- WHAT TO PRODUCE:
Among the records below, find the lines with the word "halves" and copy them.

□ □ □ □ □

/-- The place of each register: block base plus offset (the blocks of R388). -/
def Reg.place : Reg → Place
  | .INn_CFG => ⟨0x40000, 0x400, 16, .word⟩
  | .INn_TYPE => ⟨0x40004, 0x400, 16, .word⟩
  | .INn_DIV => ⟨0x40008, 0x400, 16, .word⟩
  | .INn_DELAY => ⟨0x4000c, 0x400, 16, .word⟩
  | .INn_NOM => ⟨0x40010, 0x400, 16, .pair⟩
  | .INn_DELAY_UNC => ⟨0x40018, 0x400, 16, .word⟩
  | .INn_BOUND => ⟨0x4001c, 0x400, 16, .word⟩
  | .INn_WANDER => ⟨0x40020, 0x400, 16, .word⟩
  | .INn_NOISE => ⟨0x40024, 0x400, 16, .word⟩
  | .INn_LIMITS => ⟨0x40028, 0x400, 16, .word⟩
  | .INn_HOLDOFF => ⟨0x4002c, 0x400, 16, .word⟩
  | .INn_ACT => ⟨0x40030, 0x400, 16, .word⟩
  | .INn_MGATE => ⟨0x40034, 0x400, 16, .word⟩
  | .INn_MAXAGE => ⟨0x40038, 0x400, 16, .word⟩
  | .INn_QUAL => ⟨0x40040, 0x400, 16, .word⟩
  | .INn_QUAL_EV => ⟨0x40044, 0x400, 16, .word⟩
  | .INn_SCORE => ⟨0x40048, 0x400, 16, .word⟩
  | .INn_BASE => ⟨0x4004c, 0x400, 16, .word⟩
  | .INn_DIVERG_10 => ⟨0x40050, 0x400, 16, .word⟩
  | .INn_DIVERG_100 => ⟨0x40054, 0x400, 16, .word⟩
  | .INn_DIVERG_1000 => ⟨0x40058, 0x400, 16, .word⟩
  | .INn_MEAS => ⟨0x40060, 0x400, 16, .word⟩
  | .INn_MEAS_FREQ => ⟨0x40068, 0x400, 16, .pair⟩
  | .INn_MEAS_PHASE => ⟨0x40070, 0x400, 16, .pair⟩
  | .INn_SWPHASE => ⟨0x40080, 0x400, 16, .pair⟩
  | .XO_NOM => ⟨0x48000, 0x0, 1, .word⟩
  | .XO_STAT => ⟨0x48004, 0x0, 1, .word⟩
  | .ATOM_CFG => ⟨0x48010, 0x0, 1, .word⟩
  | .ATOM_GATE => ⟨0x48014, 0x0, 1, .word⟩
  | .ATOM_MAXAGE => ⟨0x48018, 0x0, 1, .word⟩
  | .ATOM_MEAS => ⟨0x48020, 0x0, 1, .word⟩
  | .ATOM_FOFF => ⟨0x48028, 0x0, 1, .pair⟩
  | .ATOM_PHASE => ⟨0x48030, 0x0, 1, .pair⟩
  | .XO_MON => ⟨0x48060, 0x0, 1, .word⟩
  | .MODEL_CTRL => ⟨0x48080, 0x0, 1, .word⟩
  | .MODEL_Y0 => ⟨0x48088, 0x0, 1, .pair⟩
  | .MODEL_Y1 => ⟨0x48090, 0x0, 1, .pair⟩
  | .MODEL_Y2 => ⟨0x48098, 0x0, 1, .pair⟩
  | .MODEL_FITAGE => ⟨0x480a0, 0x0, 1, .word⟩
  | .MODEL_AGE => ⟨0x480a4, 0x0, 1, .word⟩
  | .MODEL_SPAN => ⟨0x480a8, 0x0, 1, .word⟩
  | .PLn_CTRL => ⟨0x50000, 0x1000, 4, .word⟩
  | .PLn_STATE => ⟨0x50004, 0x1000, 4, .word⟩
  | .PLn_REFSEL => ⟨0x50008, 0x1000, 4, .word⟩
  | .PLn_BW => ⟨0x5000c, 0x1000, 4, .word⟩
  | .PLn_LOOP => ⟨0x50010, 0x1000, 4, .word⟩
  | .PLn_LOCK => ⟨0x50014, 0x1000, 4, .word⟩
  | .PLn_UNLOCK => ⟨0x50018, 0x1000, 4, .word⟩
  | .PLn_UPD => ⟨0x50020, 0x1000, 4, .word⟩
  | .PLn_FREQ => ⟨0x50028, 0x1000, 4, .pair⟩
  | .PLn_PHASE_ERR => ⟨0x50030, 0x1000, 4, .pair⟩
  | .PLn_SHADOW_CAND => ⟨0x50038, 0x1000, 4, .word⟩
  | .PLn_CANDMASK => ⟨0x5003c, 0x1000, 4, .word⟩
  | .PLn_SHADOW_STAT => ⟨0x50040, 0x1000, 4, .word⟩
  | .PLn_SHADOW_OFFSET => ⟨0x50048, 0x1000, 4, .pair⟩
  | .PLn_COMMIT => ⟨0x50050, 0x1000, 4, .word⟩
  | .PLn_PBO => ⟨0x50058, 0x1000, 4, .pair⟩
  | .PLn_RSUM => ⟨0x50060, 0x1000, 4, .word⟩
  | .PLn_STEER => ⟨0x50068, 0x1000, 4, .pair⟩
  | .PLn_STEER_BOUND => ⟨0x50070, 0x1000, 4, .word⟩
  | .PLn_SLOPE => ⟨0x50074, 0x1000, 4, .word⟩
  | .PLn_FMAX => ⟨0x50078, 0x1000, 4, .word⟩
  | .PLn_HO_CFG => ⟨0x50080, 0x1000, 4, .word⟩
  | .PLn_HOY => ⟨0x50084, 0x1000, 4, .word⟩
  | .PLn_HOD_ASSIST => ⟨0x50088, 0x1000, 4, .word⟩
  | .PLn_HOD_DEGR => ⟨0x5008c, 0x1000, 4, .word⟩
  | .PLn_HOD_XO => ⟨0x50090, 0x1000, 4, .word⟩
  | .PLn_HO_AGE => ⟨0x50094, 0x1000, 4, .word⟩
  | .PLn_TEB => ⟨0x500a0, 0x1000, 4, .word⟩
  | .PLn_EV => ⟨0x500a4, 0x1000, 4, .word⟩
  | .APLLx_CTRL => ⟨0x60000, 0x800, 2, .word⟩
  | .APLLx_STAT => ⟨0x60004, 0x800, 2, .word⟩
  | .APLLx_N => ⟨0x60008, 0x800, 2, .word⟩
  | .APLLx_NUM => ⟨0x6000c, 0x800, 2, .word⟩
  | .APLLx_DEN => ⟨0x60010, 0x800, 2, .word⟩
  | .APLLx_DEP => ⟨0x60014, 0x800, 2, .word⟩
  | .APLLx_PHERR => ⟨0x60018, 0x800, 2, .word⟩
  | .APLLx_EV => ⟨0x6001c, 0x800, 2, .word⟩
  | .APLLx_TEMP => ⟨0x60020, 0x800, 2, .word⟩
  | .APLLx_TRIM_CTRL => ⟨0x60024, 0x800, 2, .word⟩
  | .APLLx_SWAP_OK => ⟨0x60028, 0x800, 2, .pair⟩
  | .APLLx_SWAP_DONE => ⟨0x60030, 0x800, 2, .halves⟩
  | .APLLx_XPH => ⟨0x60038, 0x800, 2, .pair⟩
  | .APLLx_GAIN => ⟨0x60100, 0x4, 32, .word⟩
  | .APLLx_TAP => ⟨0x60400, 0x4, 512, .word⟩
  | .OUTn_CFG => ⟨0x80000, 0x200, 64, .word⟩
  | .OUTn_SRC => ⟨0x80004, 0x200, 64, .word⟩
  | .OUTn_INT => ⟨0x80008, 0x200, 64, .pair⟩
  | .OUTn_NUM => ⟨0x80010, 0x200, 64, .word⟩
  | .OUTn_DEN => ⟨0x80014, 0x200, 64, .word⟩
  | .OUTn_S_INT => ⟨0x80018, 0x200, 64, .pair⟩
  | .OUTn_S_NUM => ⟨0x80020, 0x200, 64, .word⟩
  | .OUTn_S_DEN => ⟨0x80024, 0x200, 64, .word⟩
  | .OUTn_PHASE => ⟨0x80028, 0x200, 64, .pair⟩
  | .OUTn_PHASE_NOW => ⟨0x80030, 0x200, 64, .pair⟩
  | .OUTn_SLEW => ⟨0x80038, 0x200, 64, .word⟩
  | .OUTn_MINPER => ⟨0x8003c, 0x200, 64, .word⟩
  | .OUTn_DELAY => ⟨0x80040, 0x200, 64, .word⟩
  | .OUTn_DELAY_UNC => ⟨0x80044, 0x200, 64, .word⟩
  | .OUTn_PRIO => ⟨0x80048, 0x200, 64, .word⟩
  | .OUTn_STAT => ⟨0x8004c, 0x200, 64, .word⟩
  | .OUTn_EV => ⟨0x80050, 0x200, 64, .word⟩
  | .OUTn_CMD => ⟨0x80054, 0x200, 64, .word⟩
  | .OUTn_TPER => ⟨0x80058, 0x200, 64, .pair⟩
  | .OUTn_PW => ⟨0x80060, 0x200, 64, .word⟩
  | .OUTn_EDGEADJ => ⟨0x80064, 0x200, 64, .word⟩
  | .OBb_STAT => ⟨0x88000, 0x100, 8, .word⟩
  | .OBb_BTSEL => ⟨0x88004, 0x100, 8, .word⟩
  | .OBb_BTMEAS => ⟨0x88008, 0x100, 8, .word⟩
  | .OBb_BTERR => ⟨0x88010, 0x100, 8, .pair⟩
  | .OBb_BTMISS => ⟨0x88018, 0x100, 8, .word⟩
  | .OBb_BTLIM => ⟨0x8801c, 0x100, 8, .word⟩
  | .OBb_EV => ⟨0x88020, 0x100, 8, .word⟩
  | .SHk_MEMBERS => ⟨0x8c000, 0x40, 16, .pair⟩
  | .SHk_AT_S => ⟨0x8c008, 0x40, 16, .pair⟩
  | .SHk_AT_NS => ⟨0x8c010, 0x40, 16, .word⟩
  | .SHk_DPHASE => ⟨0x8c018, 0x40, 16, .pair⟩
  | .SHk_CMD => ⟨0x8c020, 0x40, 16, .word⟩
  | .SHk_STAT => ⟨0x8c024, 0x40, 16, .word⟩
  | .SHk_DONE_AT_S => ⟨0x8c028, 0x40, 16, .pair⟩
  | .SHk_DONE_AT_NS => ⟨0x8c030, 0x40, 16, .word⟩
  | .SHk_EV => ⟨0x8c034, 0x40, 16, .word⟩
  | .TODp_REC => ⟨0x90000, 0x100, 4, (.run 6)⟩
  | .TODp_SET_S => ⟨0x90020, 0x100, 4, .pair⟩
  | .TODp_SET_NS => ⟨0x90028, 0x100, 4, .word⟩
  | .TODp_ADJ => ⟨0x90030, 0x100, 4, .pair⟩
  | .TODp_CMD => ⟨0x90038, 0x100, 4, .word⟩
  | .TODp_STAT => ⟨0x9003c, 0x100, 4, .word⟩
  | .TODp_EV => ⟨0x90040, 0x100, 4, .word⟩
  | .TEBp_TOTAL => ⟨0x90080, 0x100, 4, .word⟩
  | .TEBp_REF => ⟨0x90084, 0x100, 4, .word⟩
  | .TEBp_INP => ⟨0x90088, 0x100, 4, .word⟩
  | .TEBp_LOOP => ⟨0x9008c, 0x100, 4, .word⟩
  | .TEBp_SW => ⟨0x90090, 0x100, 4, .word⟩
  | .TEBp_GROW => ⟨0x90094, 0x100, 4, .word⟩
  | .TEBp_CAL => ⟨0x90098, 0x100, 4, .word⟩
  | .TEBp_OUTP => ⟨0x9009c, 0x100, 4, .word⟩
  | .TEBp_PROV => ⟨0x900a0, 0x100, 4, .word⟩
  | .TEBp_LIMIT => ⟨0x900a4, 0x100, 4, .word⟩
  | .TEBp_EV => ⟨0x900a8, 0x100, 4, .word⟩
  | .UTC_BASE => ⟨0x90400, 0x0, 1, .word⟩
  | .STAMP_NOW => ⟨0x90c00, 0x0, 1, .word⟩
  | .STAMP_NOW_RECp => ⟨0x90c20, 0x20, 4, (.run 6)⟩
  | .LEAPi_T => ⟨0x90410, 0x10, 8, .pair⟩
  | .LEAPi_NEW => ⟨0x90418, 0x10, 8, .word⟩
  | .STAMPj_CFG => ⟨0x90800, 0x20, 16, .word⟩
  | .STAMPj_STAT => ⟨0x90804, 0x20, 16, .word⟩
  | .STAMPj_REC => ⟨0x90808, 0x20, 16, (.run 6)⟩
  | .YEe_CTRL => ⟨0x100000, 0x40000, 4, .word⟩
  | .YEe_STAT => ⟨0x100004, 0x40000, 4, .word⟩
  | .YEe_EV => ⟨0x100008, 0x40000, 4, .word⟩
  | .YEe_PC => ⟨0x10000c, 0x40000, 4, .word⟩
  | .YEe_ENTRY => ⟨0x100010, 0x40000, 4, .word⟩
  | .YEe_TRAP => ⟨0x100014, 0x40000, 4, .word⟩
  | .YEe_TRAPCFG => ⟨0x100018, 0x40000, 4, .word⟩
  | .YEe_WDOG => ⟨0x10001c, 0x40000, 4, .word⟩
  | .YEe_BKPT => ⟨0x100020, 0x40000, 4, .word⟩
  | .YEe_DETLOSS => ⟨0x100024, 0x40000, 4, .word⟩
  | .YEe_CYC => ⟨0x100028, 0x40000, 4, .pair⟩
  | .YEe_EVPEND => ⟨0x100030, 0x40000, 4, .pair⟩
  | .YEe_EVOVF => ⟨0x100038, 0x40000, 4, .halves⟩
  | .YEe_TMR => ⟨0x100040, 0x40000, 4, .word⟩
  | .YEe_TMRt_REM => ⟨0x100044, 0x40000, 4, (.run 4)⟩
  | .YEe_BOOT => ⟨0x100054, 0x40000, 4, .word⟩
  | .YEe_SIGLEN => ⟨0x100058, 0x40000, 4, .word⟩
  | .YEe_SIGs => ⟨0x100080, 0x40000, 4, (.run 16)⟩
  | .YEe_Gi => ⟨0x100100, 0x40000, 4, (.run 32)⟩
  | .YEe_PRED => ⟨0x100180, 0x40000, 4, .word⟩
  | .YE_SWEV => ⟨0x100f00, 0x0, 1, .word⟩
  | .YE_POLICY => ⟨0x100f04, 0x0, 1, .word⟩
  | .LZn_CFG => ⟨0x340000, 0x100, 4, .word⟩
  | .LZn_STAT => ⟨0x340004, 0x100, 4, .word⟩
  | .LZn_EV => ⟨0x340008, 0x100, 4, .word⟩
  | .LZn_ERRCNT => ⟨0x34000c, 0x100, 4, .word⟩
  | .LZn_RTD => ⟨0x340010, 0x100, 4, .word⟩
  | .LZn_RTD_SD => ⟨0x340014, 0x100, 4, .word⟩
  | .LZn_MEAS => ⟨0x340018, 0x100, 4, .word⟩
  | .LZn_OFFSET => ⟨0x340020, 0x100, 4, .pair⟩
  | .LZn_PEER_TEB => ⟨0x340028, 0x100, 4, .word⟩
  | .LZn_PEER_PROV => ⟨0x34002c, 0x100, 4, .word⟩
  | .LZn_ASYM => ⟨0x340030, 0x100, 4, .word⟩
  | .LZn_ASYM_UNC => ⟨0x340034, 0x100, 4, .word⟩
  | .LZn_LINKTERM => ⟨0x340038, 0x100, 4, .word⟩
  | .LZn_ACAL => ⟨0x34003c, 0x100, 4, .word⟩
  | .LZn_ACT => ⟨0x340040, 0x100, 4, .word⟩
  | .TOK_CTRL => ⟨0x200000, 0x0, 1, .word⟩
  | .TOK_STAT => ⟨0x200004, 0x0, 1, .word⟩
  | .TOK_EV => ⟨0x200008, 0x0, 1, .word⟩
  | .TOK_DVFS => ⟨0x20000c, 0x0, 1, .word⟩
  | .TOK_NTS_KEYS => ⟨0x200010, 0x0, 1, .word⟩
  | .TOK_NTS_MAXAGE => ⟨0x200014, 0x0, 1, .word⟩
  | .TOK_KC_WAIT => ⟨0x200018, 0x0, 1, .word⟩
  | .TOK_JOBS => ⟨0x200020, 0x0, 1, .pair⟩
  | .TOK_ERRS => ⟨0x200028, 0x0, 1, .word⟩
  | .TOK_SQq_BASE => ⟨0x200100, 0x40, 4, .pair⟩
  | .TOK_SQq_CFG => ⟨0x200108, 0x40, 4, .word⟩
  | .TOK_SQq_TAIL => ⟨0x20010c, 0x40, 4, .word⟩
  | .TOK_SQq_HEAD => ⟨0x200110, 0x40, 4, .word⟩
  | .TOK_CQq_BASE => ⟨0x200200, 0x40, 4, .pair⟩
  | .TOK_CQq_CFG => ⟨0x200208, 0x40, 4, .word⟩
  | .TOK_CQq_HEAD => ⟨0x20020c, 0x40, 4, .word⟩
  | .TOK_CQq_TAIL => ⟨0x200210, 0x40, 4, .word⟩
  | .TOK_CQq_IRQ => ⟨0x200214, 0x40, 4, .word⟩
  | .GRN_STAT => ⟨0x300000, 0x0, 1, .word⟩
  | .GRN_CTRL => ⟨0x300004, 0x0, 1, .word⟩
  | .GRN_VGEN => ⟨0x300008, 0x0, 1, .word⟩
  | .GRN_UPD_CTR => ⟨0x30000c, 0x0, 1, .word⟩
  | .GRN_UIDi => ⟨0x300010, 0x0, 1, (.run 4)⟩
  | .GRN_TAMP_CFG => ⟨0x300020, 0x0, 1, .word⟩
  | .GRN_TAMP_STAT => ⟨0x300024, 0x0, 1, .word⟩
  | .GRN_ZCOUNT => ⟨0x300028, 0x0, 1, .word⟩
  | .GRN_TAMP_TIME => ⟨0x30002c, 0x0, 1, .word⟩
  | .GRN_IDPUBi => ⟨0x300040, 0x0, 1, (.run 16)⟩
  | .GRN_CAP_CTRL => ⟨0x300080, 0x0, 1, .word⟩
  | .GRN_CAP_STAT => ⟨0x300084, 0x0, 1, .word⟩
  | .GRN_CAP_LEN => ⟨0x300088, 0x0, 1, .word⟩
  | .GRN_PUB_SEL => ⟨0x300300, 0x0, 1, .word⟩
  | .GRN_PUB_DATAi => ⟨0x300304, 0x0, 1, (.run 8)⟩
  | .GRN_CAPWIN => ⟨0x301000, 0x0, 1, (.run 208)⟩
  | .GRN_SLOTn_META => ⟨0x300100, 0x8, 64, .word⟩
  | .GRN_SLOTn_EPOCH => ⟨0x300104, 0x8, 64, .word⟩
  | .MBn_BIND => ⟨0x30000, 0x40, 16, .word⟩
  | .MBn_LOCK => ⟨0x30004, 0x40, 16, .word⟩
  | .MBn_TX => ⟨0x30008, 0x40, 16, .word⟩
  | .MBn_RX => ⟨0x3000c, 0x40, 16, .word⟩
  | .MBn_STAT => ⟨0x30010, 0x40, 16, .word⟩
  | .MBn_EV => ⟨0x30014, 0x40, 16, .word⟩
  | .MBn_CTRL => ⟨0x30018, 0x40, 16, .word⟩
  | .MBn_TMO => ⟨0x3001c, 0x40, 16, .word⟩
  | .MB_LOCKTAB => ⟨0x30400, 0x0, 1, .word⟩
  | .MB_KEEPER => ⟨0x30404, 0x0, 1, .word⟩
  | .FLT_STATUS => ⟨0x20000, 0x0, 1, .pair⟩
  | .FLT_ACK => ⟨0x20008, 0x0, 1, .pair⟩
  | .FLT_CONSEQ => ⟨0x20010, 0x0, 1, .pair⟩
  | .FLT_INJSTAT => ⟨0x20018, 0x0, 1, .pair⟩
  | .FLT_LEVEL => ⟨0x20020, 0x0, 1, .word⟩
  | .FLT_CFG => ⟨0x20024, 0x0, 1, .word⟩
  | .FLT_GRACE => ⟨0x20028, 0x0, 1, .word⟩
  | .FLT_QUIET => ⟨0x2002c, 0x0, 1, .word⟩
  | .FLT_RECOVERIES => ⟨0x20030, 0x0, 1, .word⟩
  | .FLT_CAPMODE => ⟨0x20034, 0x0, 1, .word⟩
  | .FLT_FIRST => ⟨0x20038, 0x0, 1, .word⟩
  | .FLT_CAP_INFO => ⟨0x2003c, 0x0, 1, .word⟩
  | .FLT_CAP_ADDR => ⟨0x20040, 0x0, 1, .pair⟩
  | .FLT_CAP_TODw => ⟨0x20048, 0x0, 1, (.run 6)⟩
  | .FLT_INJECT => ⟨0x20060, 0x0, 1, .word⟩
  | .FLT_MASK => ⟨0x20068, 0x0, 1, .pair⟩
  | .FLT_LVLi => ⟨0x20070, 0x0, 1, (.run 8)⟩
  | .FLT_PREV => ⟨0x200d0, 0x0, 1, .word⟩
  | .FLT_SWRAISE => ⟨0x200d4, 0x0, 1, .word⟩
  | .FLT_LVL => ⟨0x20070, 0x0, 64, .word⟩
  | .FLT_ALMa_MASK => ⟨0x20090, 0x10, 4, .pair⟩
  | .FLT_ALMa_CFG => ⟨0x20098, 0x10, 4, .word⟩
  | .EVR_CTRL => ⟨0x28000, 0x0, 1, .word⟩
  | .EVR_STAT => ⟨0x28004, 0x0, 1, .word⟩
  | .EVR_COAL => ⟨0x28008, 0x0, 1, .word⟩
  | .EVR_TRACE_RSV => ⟨0x2800c, 0x0, 1, .word⟩
  | .EVR_DROP_TRACE => ⟨0x28010, 0x0, 1, .word⟩
  | .EVR_MERGE_LOG => ⟨0x28014, 0x0, 1, .word⟩
  | .EVR_MERGE_ALARM => ⟨0x28018, 0x0, 1, .word⟩
  | .EVR_HBASE => ⟨0x28020, 0x0, 1, .pair⟩
  | .EVR_HCFG => ⟨0x28028, 0x0, 1, .word⟩
  | .EVR_HHEAD => ⟨0x2802c, 0x0, 1, .word⟩
  | .EVR_HTAIL => ⟨0x28030, 0x0, 1, .word⟩
  | .EVR_HIRQ => ⟨0x28034, 0x0, 1, .word⟩
  | .EVR_ENTRY => ⟨0x28040, 0x0, 1, (.run 8)⟩
  | .CLK_STAT => ⟨0x10000, 0x0, 1, .word⟩
  | .CLK_NMI => ⟨0x10004, 0x0, 1, .word⟩
  | .CLK_CTRL => ⟨0x10008, 0x0, 1, .word⟩
  | .CLK_GATE => ⟨0x1000c, 0x0, 1, .word⟩
  | .CLK_ROSC => ⟨0x10010, 0x0, 1, .word⟩
  | .PWR_STATE => ⟨0x10100, 0x0, 1, .word⟩
  | .PWR_HORIZON => ⟨0x10104, 0x0, 1, .word⟩
  | .PWR_KTIMER => ⟨0x10108, 0x0, 1, .word⟩
  | .PWR_TOKCAP => ⟨0x1010c, 0x0, 1, .word⟩
  | .PWR_MGT_DVFS => ⟨0x10110, 0x0, 1, .word⟩
  | .PWR_EV => ⟨0x10114, 0x0, 1, .word⟩
  | .SHED_STATE => ⟨0x10200, 0x0, 1, .word⟩
  | .PWR_SHED_CFG => ⟨0x10204, 0x0, 1, .word⟩
  | .PWR_RAIL => ⟨0x10208, 0x4, 3, .word⟩
  | .PWR_GPIO_FILTg => ⟨0x10300, 0x4, 16, .word⟩
  | .CAL_CTRL => ⟨0xa0000, 0x0, 1, .word⟩
  | .CAL_STATE => ⟨0xa0004, 0x0, 1, .word⟩
  | .CAL_APPLY => ⟨0xa0008, 0x0, 1, .word⟩
  | .CAL_EV => ⟨0xa000c, 0x0, 1, .word⟩
  | .CAL_GEN => ⟨0xa0010, 0x0, 1, .word⟩
  | .CAL_BOARDIDi => ⟨0xa0014, 0x0, 1, (.run 4)⟩
  | .CAL_DTC => ⟨0xa0024, 0x0, 1, .word⟩
  | .CAL_IMAGE => ⟨0xa1000, 0x0, 1, (.run 1024)⟩
  | .GLOBAL_ID => ⟨0x0, 0x0, 1, .word⟩
  | .GLOBAL_MAP => ⟨0x4, 0x0, 1, .word⟩
  | .DEV_STATE => ⟨0x100, 0x0, 1, .word⟩
  | .RESET_CAUSE => ⟨0x104, 0x0, 1, .word⟩
  | .SOFT_RESET => ⟨0x108, 0x0, 1, .word⟩
  | .BOOT_STAT => ⟨0x10c, 0x0, 1, .word⟩
  | .INT_STAT => ⟨0x200, 0x0, 1, .word⟩
  | .INT_EN => ⟨0x204, 0x0, 1, .word⟩
  | .INT_SPI_EN => ⟨0x208, 0x0, 1, .word⟩
  | .GPIO_FUNCg => ⟨0x300, 0x4, 16, .word⟩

□ □ □ □ □

- SOLUTION TO THIS TASK:
  | .APLLx_SWAP_DONE => ⟨0x60030, 0x800, 2, .halves⟩
  | .YEe_EVOVF => ⟨0x100038, 0x40000, 4, .halves⟩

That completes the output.